» Task prompt
Needed from the entries below: every line that holds the word "leNat".

━━━━━━━━━━━━━━━━

/-- AccAdd of an element of 64 bytes with a value and status (R263). -/
def addElement (x : Nat) (c : Int) (a : Acc) : List Byte := ((accOf x).add c a.nan a.ovfn a.ovfp a.sticky).bytes

/-- One element of `xadd`: the new bytes of the destination element (R264). -/
def xaddElement (sub : Bool) (dst src : Nat) : List Byte :=
  let a := accOf src
  addElement dst (if sub then -a.v else a.v) a

/-- The bytes of satisfied loads. -/
def loadedBytes (es : List PEntry) : List Byte := es.flatMap (fun e => match e.kind with | .load _ (some b) => b | _ => [])

/-- The entry is a load. -/
def PEntry.isLoad (e : PEntry) : Bool := match e.kind with | .load _ _ => true | _ => false

/-- The entries of an `xacc` or `xadd`, element by element the loads of the destination, those of the source, and the writes that
follow from them: an element whose loads are satisfied has its writes known, and its loads leave (R253, R263, R264). An accumulator goes
with its element's place among the core's offsets, which the core's image keeps (R371). -/
def settleElems (base : Nat) (sub : Bool) (accs : List Acc) : Nat → List PEntry → List PEntry
  | 0, es => es
  | fuel + 1, es =>
    match es with
    | [] => []
    | e :: rest =>
      if !e.isLoad then e :: settleElems base sub accs fuel rest
      else
        let n := if accs = [] then 16 else 8
        let ls := es.take n
        let ws := (es.drop n).take 8
        let more := settleElems base sub accs fuel (es.drop (n + 8))
        if ls.all PEntry.satisfied then
          let dst := leNat (loadedBytes (ls.take 8))
          let a := accs.getD ((e.loc.at_ % 2 ^ 17 - base % 2 ^ 17) / 64) {}
          let new := if accs = [] then xaddElement sub dst (leNat (loadedBytes (ls.drop 8))) else addElement dst a.v a
          List.zipWith (fun w b => { w with kind := .store b }) ws (byteRows 8 new) ++ more
        else ls ++ ws ++ more

/-- When every load entry of an instruction is satisfied, its destination's value is known and its entries leave (R135); the
elements of a long array settle one by one. -/
def Ctx.settleLoads (c : Ctx) (id : Nat) : Ctx :=
  let mine := c.post.filter (fun e => e.id == id)
  match (c.out.find? (fun o => o.id == id)).map Outst.pend with
  | some (.loads (.elems base sub accs)) =>
    let es := settleElems base sub accs mine.length mine
    { c with
      post := c.post.takeWhile (fun e => e.id != id) ++ es ++ (c.post.dropWhile (fun e => e.id != id)).filter (fun e => e.id != id)
      out := c.out.map (fun o => if o.id = id ∧ es.all (fun e => !e.isLoad) then { o with pend := .ready } else o) }
  | _ =>
  if mine.all (fun e => e.satisfied) then
    let bs := mine.flatMap (fun e => match e.kind with | .load _ (some b) => b | _ => [])
    { c with
      post := c.post.filter (fun e => e.id != id)
      out := c.out.map (fun o => if o.id = id then
        (match o.pend with | .loads d => { o with writes := o.writes ++ d.build bs, pend := .ready } | _ => o) else o) }
  else c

━━━━━━━━━━━━━━━━

» Task solution
          let dst := leNat (loadedBytes (ls.take 8))
          let new := if accs = [] then xaddElement sub dst (leNat (loadedBytes (ls.drop 8))) else addElement dst a.v a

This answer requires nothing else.